When you return the data, keep each character exactly as it appears.

[Collected data]
◆ ◆ ◆
/-- One TCM level of an ODU frame, in MONITOR or TERMINATE (05 R132). -/
def tcmRx (n lvl : Nat) (x : TcmField) (oh : OduOh) (mfas : Nat) (im : Bool) (t : Time) (d : Dev) : Dev :=
  match d.trib n with
  | none => d
  | some y =>
    let f := tgetD y.tcm lvl {}
    if f.sink = 0 then d
    else
      let k := tcmKey lvl n
      let iae := (x.b3.headD 0).toNat % 8 == 2
      let ind := y.badWords.any fun w => w == 24 || w == 25
      let d := fieldBlocks k f x iae ind .oduBdi d
      let g := f.next x oh.own (d.layer k).ssf (oh.bad.contains lvl) im mfas t
      let d := d.modTrib n fun y => { y with tcm := tput y.tcm lvl g }
      let d := statDefects k true g.stat.acc t d
      let d := setTim k .oduTim false (expTrace y (5 + lvl)) g.tti.acc t d
      let d := setDef k .oduBdi g.bdi t d
      d.modTrib n fun y => { y with tcm := tput y.tcm lvl (f.back g x iae ((d.layer k).tsf || ind)) }

/-- The MSI octets accepted, by slot. -/
def msiOctets (d : Dev) (x : Trib) (msi : List Octet) : List Octet :=
  (msiGroups x.typ (serverSlots d x) (max 1 (oduN d x)) msi).flatten

/-- Partner values of the top-level ODU of a port (05 R135; 03 R477). -/
def oduPartner (old : Trib) (n : Nat) (t : Time) (d : Dev) : Dev :=
  match d.trib n with
  | none => d
  | some x =>
    match x.port with
    | none => d
    | some p =>
      let d := match x.pm.tti.acc with
        | some os => if old.pm.tti.acc = some os then d else setPartner p 6 1 (packWords os) t d
        | none => d
      let d := match x.pt.acc with
        | some v => if old.pt.acc = some v then d else setPartner p 6 2 [wd v] t d
        | none => d
      match x.psi.acc with
      | some os => if old.psi.acc = some os then d else setPartner p 6 3 (packWords (msiOctets d x os)) t d
      | none => d

/-- PSI of a frame: PT, of slice 1, and the MSI, PSI [2] on of every slice, are accepted apart (05 R129, R135). -/
def psiStep (x : Trib) (oh : OduOh) (mfas : Nat) (t : Time) : FiltL × Filt :=
  let n := oh.psi.length
  let bad := oh.bad.contains 0
  let g := mfStep 256 mfas { x.psi with cur := none, run := 0 } oh.psi bad t
  let whole := decide (mfas = 255) && decide (x.psi.asm.length = 255 * n) && decide (0 < n)
  if whole && !(x.psi.skip || bad) then
    let msg := x.psi.asm ++ oh.psi
    ((({ x.psi with asm := [], skip := false } : FiltL).step 3 (msg.drop (2 * n)) t), x.pt.step 3 (msg.headD 0).toNat t)
  else ({ x.psi with asm := g.asm, skip := g.skip }, x.pt)

/-- The overhead of a received ODU frame (05 R129-R136). TCM levels come first: a level in TERMINATE fails the path. -/
def oduRx (n : Nat) (oh : OduOh) (mfas : Nat) (im : Bool) (t : Time) (d : Dev) : Dev :=
  match d.trib n with
  | none => d
  | some old =>
    let d := (List.range 6).foldl (fun d i =>
      match oh.tcm[i]? with | some x => tcmRx n (i + 1) x oh mfas im t d | none => d) d
    match d.trib n with
    | none => d
    | some y =>
      let k := pathKey n
      let bad := oh.bad.contains 0
      let hold := (d.layer k).ssf
      let ind := y.badWords.any fun w => w == 24 || w == 25
      let d := fieldBlocks k y.pm oh.pm false ind .oduBdi d
      let g := y.pm.next oh.pm oh.own hold bad im mfas t
      let z := if hold || !im then y else
        let (psi, pt) := psiStep y oh mfas t
        let lvl := mfas % 8
        { y with
          ftfl := mfStep 256 mfas y.ftfl [oh.ftfl] bad t, psi := psi, pt := pt
          aps := if bad then y.aps else tmod y.aps lvl {} fun a => a.step 3 oh.aps.toNat t }
      let d := d.modTrib n fun _ => { z with
        pm := g, chk := [0, wd ((oh.own.headD 0).toNat * 2 ^ 24 + ((y.pm.bips.headD []).headD 0).toNat * 2 ^ 16), z.chk.getD 2 0, z.chk.getD 3 0] }
      let d := statDefects k false g.stat.acc t d
      let d := setTim k .oduTim false (expTrace y 5) g.tti.acc t d
      let d := setDef k .oduBdi g.bdi t d
      let d := psiDefects n t d
      let d := d.modTrib n fun y' => { y' with
        pm := y.pm.back g oh.pm false ((d.layer k).tsf || ind), badWords := y'.badWords.filter fun w => w < 24 || 27 < w }
      let d := toOverhead (kidsOf d n) 7 oh.gcc2 bad (toOverhead (kidsOf d n) 6 oh.gcc1 bad d)
      oduPartner old n t d

/-! ### Multiframe alignment (05 R121) -/

/-- One frame of the multiframe aligner: MFAS against the previous MFAS + 1. -/
def MfAlign.mfas (m : MfAlign) (v : Nat) (t : Time) : MfAlign :=
  let follows := v == (m.exp + 1) % 256
  if m.im then
    if follows then { m with exp := v, run := 0 }
    else if m.run = 4 then { m with im := false, exp := v, run := 1, watch := Watch.restart t true }
    else { m with exp := v, run := m.run + 1 }
  else if m.run ≠ 0 && follows then { m with im := true, exp := v, run := 0, watch := Watch.restart t true }
  else { m with exp := v, run := 1 }

/-- LOM after 3 ms of OOM or of IM in frame. -/
def MfAlign.lomDue (m : MfAlign) (t : Time) : Bool := m.lom == m.im && decide (ms 3 ≤ m.watch.value t)

/-- OTN_LOM_CHANGE: a port's aligner, or that of a lower-order ODU. -/
def execOtnLomChange (o : Obj) (s : State) : Out :=
  s.run (gRun fun t d =>
    match o with
    | .port p => (match d.port p with
      | some x =>
        let m := x.otn.mf
        if isOtn x.typ && m.lomDue t then
          setDef (secKey p) .lom (!m.im) t (d.modPort p fun y => { y with otn := { y.otn with mf := { m with lom := !m.im } } })
        else d
      | none => d)
    | .trib n => (match d.trib n with
      | some x =>
        if isOdu x.typ && x.port.isNone && x.mf.lomDue t then
          setDef (pathKey n) .lom (!x.mf.im) t (d.modTrib n fun y => { y with mf := { x.mf with lom := !x.mf.im } })
        else d
      | none => d)
    | _ => d)

/-- OTN_LOF_CHANGE (05 R118, R139). -/
def execOtnLofChange (o : Obj) (s : State) : Out :=
  s.run (gRun fun t d =>
    match o with
    | .port p => (match d.port p with | some x => if isOtn x.typ then portLof p t d else d | none => d)
    | .trib n => (match d.trib n with
      | some x =>
        if isOdu x.typ && x.port.isNone && x.fr.lof != x.fr.oof && decide (ms 3 ≤ x.fr.watch.value t) then
          setDef (pathKey n) .lof x.fr.oof t (d.modTrib n fun y => { y with fr := { y.fr with lof := x.fr.oof } })
        else d
      | none => d)
    | _ => d)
◆ ◆ ◆
RESPONSE TO THIS EXERCISE
/-- One TCM level of an ODU frame, in MONITOR or TERMINATE (05 R132). -/
def tcmRx (n lvl : Nat) (x : TcmField) (oh : OduOh) (mfas : Nat) (im : Bool) (t : Time) (d : Dev) : Dev :=
  match d.trib n with
  | none => d
  | some y =>
    let f := tgetD y.tcm lvl {}
    if f.sink = 0 then d
    else
      let k := tcmKey lvl n
      let iae := (x.b3.headD 0).toNat % 8 == 2
      let ind := y.badWords.any fun w => w == 24 || w == 25
      let d := fieldBlocks k f x iae ind .oduBdi d
      let g := f.next x oh.own (d.layer k).ssf (oh.bad.contains lvl) im mfas t
      let d := d.modTrib n fun y => { y with tcm := tput y.tcm lvl g }
      let d := statDefects k true g.stat.acc t d
      let d := setTim k .oduTim false (expTrace y (5 + lvl)) g.tti.acc t d
      let d := setDef k .oduBdi g.bdi t d
      d.modTrib n fun y => { y with tcm := tput y.tcm lvl (f.back g x iae ((d.layer k).tsf || ind)) }

/-- The MSI octets accepted, by slot. -/
def msiOctets (d : Dev) (x : Trib) (msi : List Octet) : List Octet :=
  (msiGroups x.typ (serverSlots d x) (max 1 (oduN d x)) msi).flatten

/-- Partner values of the top-level ODU of a port (05 R135; 03 R477). -/
def oduPartner (old : Trib) (n : Nat) (t : Time) (d : Dev) : Dev :=
  match d.trib n with
  | none => d
  | some x =>
    match x.port with
    | none => d
    | some p =>
      let d := match x.pm.tti.acc with
        | some os => if old.pm.tti.acc = some os then d else setPartner p 6 1 (packWords os) t d
        | none => d
      let d := match x.pt.acc with
        | some v => if old.pt.acc = some v then d else setPartner p 6 2 [wd v] t d
        | none => d
      match x.psi.acc with
      | some os => if old.psi.acc = some os then d else setPartner p 6 3 (packWords (msiOctets d x os)) t d
      | none => d

/-- PSI of a frame: PT, of slice 1, and the MSI, PSI [2] on of every slice, are accepted apart (05 R129, R135). -/
def psiStep (x : Trib) (oh : OduOh) (mfas : Nat) (t : Time) : FiltL × Filt :=
  let n := oh.psi.length
  let bad := oh.bad.contains 0
  let g := mfStep 256 mfas { x.psi with cur := none, run := 0 } oh.psi bad t
  let whole := decide (mfas = 255) && decide (x.psi.asm.length = 255 * n) && decide (0 < n)
  if whole && !(x.psi.skip || bad) then
    let msg := x.psi.asm ++ oh.psi
    ((({ x.psi with asm := [], skip := false } : FiltL).step 3 (msg.drop (2 * n)) t), x.pt.step 3 (msg.headD 0).toNat t)
  else ({ x.psi with asm := g.asm, skip := g.skip }, x.pt)

/-- The overhead of a received ODU frame (05 R129-R136). TCM levels come first: a level in TERMINATE fails the path. -/
def oduRx (n : Nat) (oh : OduOh) (mfas : Nat) (im : Bool) (t : Time) (d : Dev) : Dev :=
  match d.trib n with
  | none => d
  | some old =>
    let d := (List.range 6).foldl (fun d i =>
      match oh.tcm[i]? with | some x => tcmRx n (i + 1) x oh mfas im t d | none => d) d
    match d.trib n with
    | none => d
    | some y =>
      let k := pathKey n
      let bad := oh.bad.contains 0
      let hold := (d.layer k).ssf
      let ind := y.badWords.any fun w => w == 24 || w == 25
      let d := fieldBlocks k y.pm oh.pm false ind .oduBdi d
      let g := y.pm.next oh.pm oh.own hold bad im mfas t
      let z := if hold || !im then y else
        let (psi, pt) := psiStep y oh mfas t
        let lvl := mfas % 8
        { y with
          ftfl := mfStep 256 mfas y.ftfl [oh.ftfl] bad t, psi := psi, pt := pt
          aps := if bad then y.aps else tmod y.aps lvl {} fun a => a.step 3 oh.aps.toNat t }
      let d := d.modTrib n fun _ => { z with
        pm := g, chk := [0, wd ((oh.own.headD 0).toNat * 2 ^ 24 + ((y.pm.bips.headD []).headD 0).toNat * 2 ^ 16), z.chk.getD 2 0, z.chk.getD 3 0] }
      let d := statDefects k false g.stat.acc t d
      let d := setTim k .oduTim false (expTrace y 5) g.tti.acc t d
      let d := setDef k .oduBdi g.bdi t d
      let d := psiDefects n t d
      let d := d.modTrib n fun y' => { y' with
        pm := y.pm.back g oh.pm false ((d.layer k).tsf || ind), badWords := y'.badWords.filter fun w => w < 24 || 27 < w }
      let d := toOverhead (kidsOf d n) 7 oh.gcc2 bad (toOverhead (kidsOf d n) 6 oh.gcc1 bad d)
      oduPartner old n t d

/-! ### Multiframe alignment (05 R121) -/

/-- One frame of the multiframe aligner: MFAS against the previous MFAS + 1. -/
def MfAlign.mfas (m : MfAlign) (v : Nat) (t : Time) : MfAlign :=
  let follows := v == (m.exp + 1) % 256
  if m.im then
    if follows then { m with exp := v, run := 0 }
    else if m.run = 4 then { m with im := false, exp := v, run := 1, watch := Watch.restart t true }
    else { m with exp := v, run := m.run + 1 }
  else if m.run ≠ 0 && follows then { m with im := true, exp := v, run := 0, watch := Watch.restart t true }
  else { m with exp := v, run := 1 }

/-- LOM after 3 ms of OOM or of IM in frame. -/
def MfAlign.lomDue (m : MfAlign) (t : Time) : Bool := m.lom == m.im && decide (ms 3 ≤ m.watch.value t)

/-- OTN_LOM_CHANGE: a port's aligner, or that of a lower-order ODU. -/
def execOtnLomChange (o : Obj) (s : State) : Out :=
  s.run (gRun fun t d =>
    match o with
    | .port p => (match d.port p with
      | some x =>
        let m := x.otn.mf
        if isOtn x.typ && m.lomDue t then
          setDef (secKey p) .lom (!m.im) t (d.modPort p fun y => { y with otn := { y.otn with mf := { m with lom := !m.im } } })
        else d
      | none => d)
    | .trib n => (match d.trib n with
      | some x =>
        if isOdu x.typ && x.port.isNone && x.mf.lomDue t then
          setDef (pathKey n) .lom (!x.mf.im) t (d.modTrib n fun y => { y with mf := { x.mf with lom := !x.mf.im } })
        else d
      | none => d)
    | _ => d)

/-- OTN_LOF_CHANGE (05 R118, R139). -/
def execOtnLofChange (o : Obj) (s : State) : Out :=
  s.run (gRun fun t d =>
    match o with
    | .port p => (match d.port p with | some x => if isOtn x.typ then portLof p t d else d | none => d)
    | .trib n => (match d.trib n with
      | some x =>
        if isOdu x.typ && x.port.isNone && x.fr.lof != x.fr.oof && decide (ms 3 ≤ x.fr.watch.value t) then
          setDef (pathKey n) .lof x.fr.oof t (d.modTrib n fun y => { y with fr := { y.fr with lof := x.fr.oof } })
        else d
      | none => d)
    | _ => d)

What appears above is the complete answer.